Justin Peck’s Rotunda, from last year and to a commissioned score by Nico Muhly, at first appears to be the fresh breeze we have been waiting for. After Gonzalo Garcia is shown by himself lying on his back as if he were dreaming, a group of merry contemporaries claim the space. They form a circle, jump, and lift one another effortlessly with a joyful exuberance. If this positive view of life seemed hopeful at its premiere, just a good two weeks before the city came to a halt, now the celebratory communal energy casts away doubts about the future.

Most of the performers sport leotards with tights over them, which is not always a flattering look; while others wear the type of training gear that make me think of dancers on a cigarette break. The costume credit goes to Reid Bartelme and Harriet Jung.
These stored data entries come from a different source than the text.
-- ==== Sys2Proof/Machine/Tile.lean ====
section
/-! DEFINITION. Machine/Tile.lean: tiles at work: the opcodes of Table 5.6, errors and their reactions (R218 to R227), death, spares and the
swap (R228 to R240, R576 to R578), and the ATTEND that TAC issues at the end of a walk (R330 to R341). -/

namespace Sys2Proof.Machine

/-! ### Conditions of SAF -/

/-- Raise or clear a condition of Table 13.3, with its sticky copy (Table 13.12). -/
def State.setCond (s : State) (b : Nat) (v : Bool) : State :=
  let s := s.setBit Reg.SAF_COND b v
  if v then s.setBit Reg.SAF_COND_W1C b true else s

/-! ### ATTEND and the decode of a track -/

/-- The decode of a sequence did not complete: its new entries become holes and FLD hears of it (R315, R340, R370). -/
def State.decodeLost (s : State) (n : Nat) : State :=
  ({ s with tac := { s.tac with decoding := s.tac.decoding.filter (fun d => d.1 != n) } }.entriesHole n).decodeMissed n

/-- An ATTEND of TAC ended with a status (R313, R315, R340, R369). An ahead decode that was discarded has no entry left (R341). -/
def State.attendEnd (s : State) (t : Nat) (cmd : TileCmd) (code : Nat) : State :=
  if tcOp cmd.desc != opAttend || cmd.id != idTac then s
  else
    match s.tac.decoding.find? (fun d => d.2.1 == t) with
    | none => s
    | some d =>
      if !isDone code then s.decodeLost d.1
      else if atLast cmd.desc then
        let dc := s.descB (tcC cmd.desc)
        let row := s.bytesAt (byteAddr dc []) (runBytes dc)
        let s := { s with tac := { s.tac with decoding := s.tac.decoding.filter (fun e => e.1 != d.1) } }
        let s := if d.2.2 then s else s.entriesValid d.1
        s.decodeDone d.1 (Config.decoderRow (s.trk d.1) row)
      else s

/-- A command of a tile completes at its issuer (R219, R231). -/
def State.cmdComplete (s : State) (t : Nat) (cmd : TileCmd) (code : Nat) : State := (s.cmdEnd t cmd code).attendEnd t cmd code

/-- The running command of a tile completes, and the next may start. -/
def State.tileFinish (s : State) (t code : Nat) : State :=
  match (s.tile t).run with
  | none => s
  | some r => ((s.setTile t { s.tile t with run := none }).cmdComplete t r.cmd code).armTile t

/-- The device time has reached a command's DEADLINE (R218). -/
def State.pastDeadline (s : State) (c : List Byte) : Bool := tcDeadline c != 0 && decide (tcDeadline c ≤ s.ns)

/-- TILE_COMMAND_COMPLETE: the command that has reached its result completes with its highest code (R40, R219), which is DEADLINE_ABANDONED or
higher once its DEADLINE has been reached (R218). -/
def State.tileComplete (s : State) (t : Nat) : State :=
  match (s.tile t).run with
  | some r => if r.finished then s.tileFinish t (topCode ((if s.pastDeadline r.cmd.desc then [DEADLINE_ABANDONED] else []) ++ r.codes)) else s
  | none => s

/-- TILE_COMMAND_COMPLETE row (R219). -/
def execTileCommandComplete (t : Fin 34) (s : State) : Host.Outcome State Fault Refusal := .next (s.tileComplete t)

/-! ### Death and the swap -/

/-- Tile t holds a place of the plan of its stage, and this is the plan tile it stands for (R235). -/
def State.planTileOf (s : State) (t : Nat) : Nat := ((s.tca.subst.find? (fun p => p.2 == t)).map (·.1)).getD t

/-- Mark a tile in TCA_DEAD_MAP (R244). -/
def State.setDeadBit (s : State) (t : Nat) (v : Bool) : State :=
  if t < 32 then s.setBit Reg.TCA_DEAD_MAP0 t v else s.setBit Reg.TCA_DEAD_MAP1 (t - 32) v

/-- The lowest-numbered SPARE tile (R235). -/
def State.spareTile (s : State) : Option Nat := (List.range 34).find? (fun t => (s.tile t).st == .spare)

/-- No SPARE tile is left for a dead one (R237). -/
def State.noSpareLeft (s : State) : State :=
  ({ s with tca := { s.tca with noSpare := true } }.setBit Reg.TCA_SWAP_ST 17 true).event 0x0E 3 0x0E05 0 []

/-- A swap of a dead tile starts: the lowest spare is powered (R235, Table 5.9). -/
def State.startSwap (s : State) (dead : Nat) : State :=
  if s.bit Reg.TCA_CTRL 0 then s
  else
    match s.spareTile with
    | none => s.noSpareLeft
    | some sp =>
      let s := (s.setPower sp true).setTile sp { s.tile sp with st := .waking }
      let s := { s with tca := { s.tca with swap := some { dead := dead, spare := sp } } }
      ((s.setFld Reg.TCA_SWAP_ST 0 6 dead).setFld Reg.TCA_SWAP_ST 8 6 sp).setBit Reg.TCA_SWAP_ST 16 true

/-- The next waiting swap starts (R238). -/
def State.nextSwap (s : State) : State :=
  match s.tca.swap, s.tca.waiting with
  | none, d :: r => { s with tca := { s.tca with waiting := r } }.startSwap d
  | _, _ => s

/-- The cap that the SAFETY section names for the swap of a stage (R578). -/
def State.swapCapOf (s : State) (k : Nat) : Nat := SMap.get 3 s.saf.swapLevel k

/-- SWAP is raised for a stage on its short plan, with the lowest cap of the stages affected (R234, R578). -/
def State.raiseSwap (s : State) (k : Nat) : State :=
  let short := k :: s.tca.short
  { s with tca := { s.tca with short := short }, saf := { s.saf with swapCap := (short.map s.swapCapOf).foldl min 3 } }.setCond 6 true

/-- A tile is declared dead by SAF (R225, R230, R231, R238): logged, revoked, isolated, its commands discarded, and its stage's swap begun.
`cause`: 1 heartbeat, 2 uncorrectable mismatches, 3 BIST. -/
def State.tileDeath (s : State) (t cause : Nat) : State :=
  let s := s.event 0x0E 3 0x0E0D 0 [BitVec.ofNat 8 t, BitVec.ofNat 8 cause]
  let x := s.tile t
  if x.st == .dead then s
  else
    let cmds := (x.run.map (·.cmd)).toList ++ x.stageQ ++ x.bgQ
    let s := ((s.setRevoked t true).setDeadBit t true).setPower t false
    let s := (s.noWait (.tile t .stage)).noWait (.tile t .background)
    let s := s.setTile t { x with st := .dead, stageQ := [], bgQ := [], run := none, stageGo := false, bgGo := false, inj := none, window := false }
    let s := cmds.foldl (fun s c => s.cmdComplete t c BUS_ERROR_FENCED) s
    let s := match s.tca.swap with
      | some w =>
        if w.spare == t then { s with tca := { s.tca with swap := none, short := if w.phase == 3 then s.tca.short.erase (x.serves.getD 0) else s.tca.short } }
        else s
      | none => s
    match x.serves with
    | none => s
    | some k => ({ s.raiseSwap k with tca := { (s.raiseSwap k).tca with waiting := insertBy (fun a b => decide (a ≤ b)) t s.tca.waiting } }).nextSwap

/-- SPARE_WAKE_DONE: the waking spare enters TESTING and its BIST starts (Table 5.9, t5). -/
def State.spareWake (s : State) : State :=
  match s.tca.swap with
  | some w =>
    if w.phase == 0 then
      { s with tca := { s.tca with swap := some { w with phase := 1 } } }.setTile w.spare { s.tile w.spare with st := .testing }
    else s
  | none => s

/-- SPARE_WAKE_DONE row (R235). -/
def execSpareWakeDone (s : State) : Host.Outcome State Fault Refusal := .next s.spareWake

/-- The spare is granted the hurdle rules the dead tile held (R14, R574). -/
def State.grantRules (s : State) (dead spare : Nat) : State :=
  let more := (s.saf.rules.filter (fun r => r.idLo ≤ dead && dead ≤ r.idHi)).map (fun r => { r with idLo := spare, idHi := spare })
  { s with saf := { s.saf with rules := s.saf.rules ++ more } }

/-- SPARE_BIST_DONE: a pass grants the rules; a failure is the spare's death, and the swap starts again with the next (R230, R237). -/
def State.spareBist (s : State) (passed : Bool) : State :=
  match s.tca.swap with
  | some w =>
    if w.phase != 1 then s
    else if passed then { s with tca := { s.tca with swap := some { w with phase := 2 } } }.grantRules w.dead w.spare
    else
      let s := (s.tileDeath w.spare 3).setBit Reg.TCA_SWAP_ST 16 false
      s.startSwap w.dead
  | none => s

/-- SPARE_BIST_DONE row (R237). -/
def execSpareBistDone (passed : Bool) (s : State) : Host.Outcome State Fault Refusal := .next (s.spareBist passed)

/-- DML loads the image of a tile's place in the plan into its memory (R236). -/
def State.reloadTile (s : State) (t : Nat) : State :=
  let p := s.planTileOf t
  (s.content.tileImg.filter (fun x => x.1 == p)).foldl (fun s x => s.store (t * 0x100000 + x.2.1) x.2.2) s

/-- SPARE_LOAD_DONE: the tile image of the dead tile's place is in the spare's memory, and the spare is ACTIVE (R236, Table 5.9, t9). -/
def State.spareLoad (s : State) : State :=
  match s.tca.swap with
  | some w =>
    if w.phase != 2 then s
    else
      let p := s.planTileOf w.dead
      let s := (s.content.tileImg.filter (fun x => x.1 == p)).foldl (fun s x => s.store (w.spare * 0x100000 + x.2.1) x.2.2) s
      let s := s.setTile w.spare { s.tile w.spare with st := .active, serves := (s.tile w.dead).serves }
      let s := s.setTile w.dead { s.tile w.dead with serves := none }
      { s with tca := { s.tca with swap := some { w with phase := 3 }, subst := (s.tca.subst.filter (fun q => q.1 != p)) ++ [(p, w.spare)] } }
  | none => s

/-- SPARE_LOAD_DONE row (R235). -/
def execSpareLoadDone (s : State) : Host.Outcome State Fault Refusal := .next s.spareLoad

/-- The swap is complete: logged, and SWAP clears unless another dead tile still waits or has no spare (Table 5.9, t11; R235, R237). -/
def State.swapComplete (s : State) : State :=
  let s := { s with tca := { s.tca with swap := none } }.setBit Reg.TCA_SWAP_ST 16 false
  let s := s.event 0x0E 1 0x0E06 0 []
  let s := if s.tca.short.isEmpty then s.setCond 6 false
           else { s with saf := { s.saf with swapCap := (s.tca.short.map s.swapCapOf).foldl min 3 } }
  s.nextSwap

/-- At C_i: a loaded spare enters its stage's plan, and a spare that has served a step without a miss or a mismatch ends the swap; the
heartbeats of the step past are judged (R229, Table 5.9). Runs before the next step number is taken. -/
def State.tcaStep (s : State) : State :=
  let s := match s.tca.swap with
    | some w =>
      if w.phase == 3 then
        { s with tca := { s.tca with swap := some { w with phase := 4 }, short := s.tca.short.erase ((s.tile w.spare).serves.getD 0) } }
      else if w.phase == 4 && !(s.tile w.spare).missed && decide ((s.tile w.spare).lastBad ≠ some s.stepNo) then s.swapComplete
      else s
    | none => s
  (List.range 34).foldl (fun s t =>
    let x := s.tile t
    if x.st != .active then s
    else (if x.missed then s else s.setFld (Reg.TCA_T_HB t) 0 2 0).setTile t { x with missed := false }) s

/-- TILE_HEARTBEAT_MISS: counted once per step; the third in a row is the tile's death (R229, R230). -/
def State.heartbeatMiss (s : State) (t : Nat) : State :=
  let x := s.tile t
  if x.st != .active || x.missed || !s.csq.running then s
  else
    let s := (s.setTile t { x with missed := true }).countSat (Reg.TCA_T_HB t) 16 16 1
    let n := s.fld' (Reg.TCA_T_HB t) 0 2 + 1
    let s := s.setFld (Reg.TCA_T_HB t) 0 2 (min n 3)
    if 3 ≤ n then s.tileDeath t 1 else s

/-- TILE_HEARTBEAT_MISS row (R229). -/
def execTileHeartbeatMiss (t : Fin 34) (s : State) : Host.Outcome State Fault Refusal := .next (s.heartbeatMiss t)

/-! ### What the checking mechanisms found (R223 to R227) -/

/-- An uncorrectable mismatch: counted, logged, reported to SAF; the second within 1,000 steps is the tile's death (R225, R226, Table 13.2).
The status its command completes with. -/
def State.tileUncorr (s : State) (t : Nat) : Nat × State :=
  let x := s.tile t
  let again := match x.lastBad with
    | some b => decide (s.stepNo < b + 1000)
    | none => false
  let s := (s.countSat (Reg.TCA_T_UNCORR t) 0 8 1).setFld (Reg.TCA_T_UNCORR t) 8 24 s.stepNo
  let s := s.event 0x06 2 0x0602 0 ([BitVec.ofNat 8 t] ++ leBytes 4 s.stepNo)
  let s := if x.serves == some 1 && s.inWindow then s.raiseStepDoubt else s
  let s := s.setTile t { s.tile t with lastBad := some s.stepNo }
  if again then (BUS_ERROR_FENCED, s.tileDeath t 2) else (BUS_ERROR_UNCORRECTABLE, s)

/-- The armed fault is injected into the tile's next block or instruction and detected there (R227). -/
def State.useInjection (s : State) (t : Nat) : State :=
  if (s.tile t).inj.isSome then (s.setTile t { s.tile t with inj := none }).countSat (Reg.TCA_T_INJ_CNT t) 0 32 1 else s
Mark Stanley creates the lighting as he does for the rest of the evening.

To highlight the community feeling as well as the title of the piece, the dancers end the opening section in a circle out of which a trio for Indiana Woodward, Daniel Applebaum, and Jovani Furlan emerges. Woodward is the center of attention and Furlan her main partner. Applebaum often repeats what Furlan has showed, but he also dances and stretches around and in between the partners in his appealing and elegant manner.

Teresa Reichlem stands with her arms rounded low. A corps of women stand in a semi circle on either of her, their arms in high third position.
New York City Ballet in Chaconne; Photo by Paul Kolnik

The trio finishes with other dancers coming into the space and building yet another circle. This time Miriam Miller and Adrian Danchig-Waring are the ones left to dance. The beauty of these two mesmerizes, but, in the end, he leaves the space while the incoming group absorbs her. This poignant moment stands on its own without any doggedly programmatic circle.
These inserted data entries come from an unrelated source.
-- ==== Sys2Proof/Machine/Power.lean ====
section
/-! DEFINITION. Machine/Power.lean: power states, wake sources, resets and start-up (16_power_clocks_startup.md, 19_electrical_package.md).
Readings the chapters leave open are in log entry 27. -/

namespace Sys2Proof.Machine

/-! ### AON_PWR_CMD (R669 to R674) -/

/-- A power command is accepted: BUSY, and the transition begins. -/
def State.pwrAccept (s : State) (dest : PwrTo) : State := (s.startPwr dest).setBit Reg.AON_PWR_CMD_ST 16 true

/-- A STANDBY command is admitted (R669, R673). -/
def State.standbyOk (s : State) : Bool :=
  s.pwr == 3 && (s.lthState == 0 || s.lthState == 3) && !s.bit Reg.CSQ_STATUS 0 && s.bse.batches.isEmpty &&
  (List.range 16).all (fun n => (s.chan n).prog.isEmpty)

/-- A write of AON_PWR_CMD (Table 16.3, R687). -/
def State.doPwrCmd (s : State) (w : W32) : State :=
  s.unlessBusy Reg.AON_PWR_CMD_ST 16 (fun s =>
    let no : State := s.status Reg.AON_PWR_CMD_ST REFUSED_STATE
    match fieldOf w 0 3 with
    | 1 => if s.standbyOk && !s.inTransition then s.pwrAccept .standby else no
    | 2 => if s.pwr == 2 && !s.inTransition then s.pwrAccept .idle else no
    | 3 =>
      if s.pwr == 2 && !s.inTransition && s.aon.xtalOk then
        { s with aon := { s.aon with dramKeep := w.getLsbD 8 } }.pwrAccept .sentinel
      else no
    | _ => s.status Reg.AON_PWR_CMD_ST REFUSED_DESCRIPTOR)

/-- STANDBY row (R673). -/
def execStandby (s : State) : Host.Outcome State Fault Refusal := .next (s.hostCmd Reg.AON_PWR_CMD (fun s => s.doPwrCmd 1))
/-- WAKE row (R672). -/
def execWake (s : State) : Host.Outcome State Fault Refusal := .next (s.hostCmd Reg.AON_PWR_CMD (fun s => s.doPwrCmd 2))
/-- SENTINEL row (R674). -/
def execSentinel (dramKeep : Bool) (s : State) : Host.Outcome State Fault Refusal :=
  .next (s.hostCmd Reg.AON_PWR_CMD (fun s => s.doPwrCmd (if dramKeep then 0x103 else 3)))

/-- Standby: domains off but those of Table 16.1, ACTIVE tiles OFF, links and unkept switch ports down (R670). -/
def State.enterStandby (s : State) : State :=
  let act := (List.range 34).filter (fun t => (s.tile t).st == .active)
  let s := act.foldl (fun s t => (s.discardTile t DEADLINE_ABANDONED).setTile t { (s.discardTile t DEADLINE_ABANDONED).tile t with st := .off }) s
  let s := (List.range 6).foldl (fun s p => s.linkDown p) s
  let s := (List.range 12).foldl (fun s q => if s.bit Reg.AON_STBY_KEEP q then s else s.ethLink q false) s
  let s := { s with mem := memZero s.mem 0 tileEnd, aon := { s.aon with wasActive := act } }
  ((s.setDomains s.standbyDomains).pllStops).setFld Reg.AON_PWR_STATE 0 3 2

/-- Idle again from Standby: the image's domains, the tiles that were ACTIVE wake, and the track cache starts empty (R672). -/
def State.leaveStandby (s : State) : State :=
  let was := s.aon.wasActive.filter (fun t => (s.tile t).st == .off)
  let s := was.foldl (fun s t => s.setTile t { s.tile t with st := .waking }) s
  let s := s.setDomains (s.idleDomains ++ was)
  { s.setFld Reg.AON_PWR_STATE 0 3 3 with
    mem := memZero s.mem 0 tileEnd, tac := { s.tac with cache := [] }, aon := { s.aon with wasActive := [] } }

/-- WAKE_N falls for a wake source (R675). -/
def State.wakeStart (s : State) (src : Nat) : State :=
  let s := { s.setFld Reg.AON_WAKE_SRC 0 4 src with aon := { s.aon with wakePend := src, wakeLow := true } }
  s.emit (.pin 3 false)

/-- Sentinel: every switched domain is off; with DRAM_KEEP clear, DRAM and key RAM are lost (R674, Table 16.2). A wake that came during the entry
acts at once (R675). -/
def State.enterSentinel (s : State) : State :=
  let s := ((s.setDomains []).pllStops).setFld Reg.AON_PWR_STATE 0 3 1
  let s := if s.aon.dramKeep then s
    else { s.zeroiseKeys with mem := [], msys := { s.msys with keyed := false, key := 0 } }
  let s := { s with hif := { s.hif with linkUp := false } }
  if s.aon.wakePend == 0 then s else s.wakeStart s.aon.wakePend

/-- The transition in progress completes; a command's status is DONE, with vector 2 (R669, R697). -/
def State.pwrDone (s : State) : State :=
  let dest := s.aon.pwrTo
  let s := { s with aon := { s.aon with pwrTo := .none } }.setBit Reg.AON_PWR_STATE 8 false
  let s := if s.bit Reg.AON_PWR_CMD_ST 16 then ((s.status Reg.AON_PWR_CMD_ST DONE).setBit Reg.AON_PWR_CMD_ST 16 false).msix 2 else s
  match dest with
  | .standby => s.enterStandby
  | .idle => s.leaveStandby
  | .sentinel => s.enterSentinel
  | .none => s

/-- POWER_TRANSITION_DONE row (R669). -/
def execPowerTransitionDone (s : State) : Host.Outcome State Fault Refusal := .next (if s.inTransition then s.pwrDone else s)

/-! ### Wake sources (R675, R735) -/

/-- A wake source acts in Sentinel, or waits for the entry to complete. -/
def State.wakeBy (s : State) (src : Nat) : State :=
  if s.inTransition && s.aon.pwrTo == .sentinel then
    if s.aon.wakePend == 0 then { s with aon := { s.aon with wakePend := src } } else s
  else if s.pwr == 1 && s.aon.wakePend == 0 then s.wakeStart src
  else s

/-- TC10_WAKE row (R675). -/
def execTc10Wake (s : State) : Host.Outcome State Fault Refusal := .next (if s.bit Reg.AON_WAKE_CFG 0 then s.wakeBy 1 else s)

/-- CAN_WAKE row (R675): a dominant level of `us` µs on a controller enabled for wake. -/
def execCanWake (n : Fin 4) (us : Nat) (s : State) : Host.Outcome State Fault Refusal :=
  .next (if s.bit Reg.AON_WAKE_CFG (1 + n.val) && decide (s.fld' Reg.AON_WAKE_CFG 8 6 < us) then s.wakeBy 2 else s)

/-- WAKE_TIMER_EXPIRY row (R675). -/
def execWakeTimerExpiry (s : State) : Host.Outcome State Fault Refusal :=
  .next (if s.bit Reg.AON_WAKE_CFG 6 && s.regN Reg.AON_WAKE_TIMER != 0 then s.wakeBy 4 else s)

/-- The supplies have been in range for 100 µs: a wake that waits starts, as a warm start with DRAM kept, otherwise as a power-on start
(R669, R735, Table 16.5). -/
def State.suppliesOk (s : State) : State :=
  let src := s.aon.wakePend
  let s := { s with aon := { s.aon with supplies := true } }
  if s.pwr != 1 || src == 0 then s
  else if s.aon.dramKeep then
    let s := s.warmReset 7
    { s with msys := { s.msys with damage := s.msys.damage.filter (fun d => d.array != 38) } }
  else
    let low := s.aon.wakeLow
    let sel := s.aon.bootSel
    let quiet : State := { s with aon := { s.aon with wakeLow := false } }
    let s := (quiet.coldReset false 7).startUp sel { halt := none, idFail := false, tileFail := [], laneFail := [] }
    { s.setFld Reg.AON_WAKE_SRC 0 4 src with aon := { s.aon with wakeLow := low } }

/-- SUPPLIES_IN_RANGE row (R735). -/
def execSuppliesInRange (s : State) : Host.Outcome State Fault Refusal := .next s.suppliesOk

/-- SUPPLIES_REMOVED row (R669): OFF from any state. -/
def execSuppliesRemoved (s : State) : Host.Outcome State Fault Refusal :=
  .next (let t := s.coldReset true 0
         { t.setFld Reg.AON_PWR_STATE 0 3 0 with aon := { t.aon with supplies := false, xtalOk := false } })

/-! ### POR_N, WARM_N, PERST_N (R637, R679, R683, R684) -/

/-- POR_N_ASSERT row (R679). -/
def execPorNAssert (s : State) : Host.Outcome State Fault Refusal :=
  .next (if s.aon.supplies then
      let t := s.coldReset true 0
      { t with aon := { t.aon with xtalOk := false } }
    else s)

/-- POR_N_RELEASE row (R637): BOOT_SEL is sampled and boot starts. -/
def execPorNRelease (bootSel : BitVec 2) (boot : BootOutcome) (s : State) : Host.Outcome State Fault Refusal :=
  .next (if s.aon.porLow && s.aon.supplies then (s.setFld Reg.AON_PWR_STATE 0 9 3).startUp bootSel boot else s)

/-- WARM_N_ASSERT row (R679, R740): a pulse shorter than 1 µs may be ignored, and is; POR_N low and Sentinel prevail. -/
def execWarmNAssert (ns : Nat) (s : State) : Host.Outcome State Fault Refusal :=
  .next (if 1000 ≤ ns && !s.aon.porLow && s.pwr != 1 then s.warmReset 1 else s)

/-- PERST_RELEASE row (R675, R683, R684): the link trains from here; in Sentinel the device wakes. -/
def execPerstRelease (s : State) : Host.Outcome State Fault Refusal :=
  .next (if s.hif.perstLow then
      let s := { s with hif := { s.hif with perstLow := false } }
      if s.bit Reg.AON_WAKE_CFG 5 then s.wakeBy 3 else s
    else s)

/-- DEVICE_READY row (R637, R641, R684): start-up completes once memory is filled, or at once where boot has halted. -/
def execDeviceReady (s : State) : Host.Outcome State Fault Refusal :=
  .next (if s.aon.booting && s.powered 91 && !s.aon.porLow && (s.sec.halt.isSome || s.fld' Reg.MEM_FILL_ST 0 2 == 3) then
      let s := { s with aon := { s.aon with booting := false } }.setBit Reg.HIF_STATUS 0 true
      s.setReg Reg.AON_BOOT_TIME (BitVec.ofNat 32 ((s.now - s.aon.bootFrom) / msT))
    else s)

/-! ### Clocks, tile domains, heat (R667, R677, R732, R738) -/

/-- PLL_LOCK row (R677). -/
def execPllLock (i : Fin 8) (s : State) : Host.Outcome State Fault Refusal :=
  .next (if s.pllRuns i.val then s.setBit Reg.AON_PLL_ST i.val true else s)

/-- TILE_DOMAIN_READY row (R667, R672): a tile that wakes with the device is ACTIVE once powered and loaded. A waking spare has its own rows
(Table 5.9). -/
def execTileDomainReady (tile : Fin 34) (s : State) : Host.Outcome State Fault Refusal :=
  .next (
    let t := tile.val
    let spare := match s.tca.swap with
      | some w => w.spare == t
      | none => false
    if s.powered t && (s.tile t).st == .waking && !spare && s.bit Reg.AON_PLL_ST 0 then
      (s.setTile t { s.tile t with st := .active }).reloadTile t
    else s)

/-- XTAL32K_STABLE row (R732). -/
def execXtal32kStable (s : State) : Host.Outcome State Fault Refusal :=
  .next (if s.aon.porLow then s else { s with aon := { s.aon with xtalOk := true } })

/-- The grade's maximum junction, in 0.25 °C (Table 0.2). -/
def State.maxJunction (s : State) : Int := if s.part.gradeI then 4 * 110 else 4 * 125

/-- THERMAL_NEAR row (R738): a new highest temperature; within 5 °C of the maximum, event 0x0101 at most once per second. -/
def execThermalNear (temp : BitVec 16) (s : State) : Host.Outcome State Fault Refusal :=
  .next (
    if s.aon.porLow then s
    else
      let s := s.setReg Reg.AON_TEMP (BitVec.ofInt 32 temp.toInt)
      if s.maxJunction - 20 ≤ temp.toInt && dueAfter s.aon.thermalAt secT s.now then
        { s with aon := { s.aon with thermalAt := some s.now } }.event 0x01 2 0x0101 0 (leBytes 2 temp.toNat)
      else s)

/-! ### AON_RST_CMD (R680 to R682) -/

/-- A tile reset (R682, Table 16.5): controller and queues cleared, memory zero, the tile ACTIVE; its image is loaded at the next RUN. -/
def State.tileRst (s : State) (t : Nat) : State :=
  let s := s.discardTile t DEADLINE_ABANDONED
  let x := s.tile t
  let s := s.setTile t { st := .active, serves := x.serves, nextOrd := x.nextOrd, fencedLog := x.fencedLog }
  { s with mem := memZero s.mem (t * 0x100000) 0x100000
           tca := { s.tca with reload := (s.tca.reload.filter (· != t)) ++ [t] } }

/-- A write of AON_RST_CMD (Table 16.6, R682, R687). -/
def State.doRstCmd (s : State) (w : W32) : State :=
  s.unlessBusy Reg.AON_RST_ST 16 (fun s =>
    let t := fieldOf w 8 6
    match fieldOf w 0 2 with
    | 1 => (s.status Reg.AON_RST_ST DONE).warmReset 4
    | 2 =>
      if s.bit Reg.CSQ_STATUS 0 then s.status Reg.AON_RST_ST REFUSED_STATE
      else (s.accel.setBit Reg.AON_RST_CAUSE 6 true).status Reg.AON_RST_ST DONE
    | 3 =>
      if 34 ≤ t then s.status Reg.AON_RST_ST REFUSED_DESCRIPTOR
      else if (s.tile t).st != .active || s.bit Reg.CSQ_STATUS 0 then s.status Reg.AON_RST_ST REFUSED_STATE
      else (s.tileRst t).status Reg.AON_RST_ST DONE
    | _ => s.status Reg.AON_RST_ST REFUSED_DESCRIPTOR)

/-- WARM row (R681). -/
def execWarm (s : State) : Host.Outcome State Fault Refusal := .next (s.hostCmd Reg.AON_RST_CMD (fun s => s.doRstCmd 1))
/-- ACCEL row (R682). -/
def execAccel (s : State) : Host.Outcome State Fault Refusal := .next (s.hostCmd Reg.AON_RST_CMD (fun s => s.doRstCmd 2))
/-- TILE row (R682). -/
def execTileReset (tile : BitVec 6) (s : State) : Host.Outcome State Fault Refusal :=
  .next (s.hostCmd Reg.AON_RST_CMD (fun s => s.doRstCmd (BitVec.ofNat 32 (3 + 256 * tile.toNat))))

end Sys2Proof.Machine
end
A solo for Sara Mearns ends with a whirlwind of space-eating piqué turns. A quintet for two men and three women plays once again inventively with the imbalance of numbers. Robbins’s Dances at a Gathering comes to mind, which after all was that choreographer’s homage to community. A group circle leads into a pas de deux for Mearns and Gilbert Bolden lll, for which the backdrop lowers to half black. The effect creates intimacy. But when the blackness invades even more space in the background during Garcia’s solo, a feeling of wistfulness and reflection sets in.

Is this the end of a day or a life? Muhly’s chords are droning and Garcia resumes his initial position. Was it a dream? Is there a new morning? Sure enough, the blackness lifts; the dancers jump with joy and lift with ease; and as Garcia turns a circle forms. He leads a new movement phrase and others follow before they run off. As Garcia sprints toward the audience, the last bit of darkness on the backdrop transforms to a bright promising glow.

The program concludes with Balanchine’s Arcadian Chaconne to von Gluck’s music. Tyler Angle partners Teresa Reichlen so generously and intuitively that she allows herself to open and shift her torso off-center whenever he supports her. A gorgeous sight!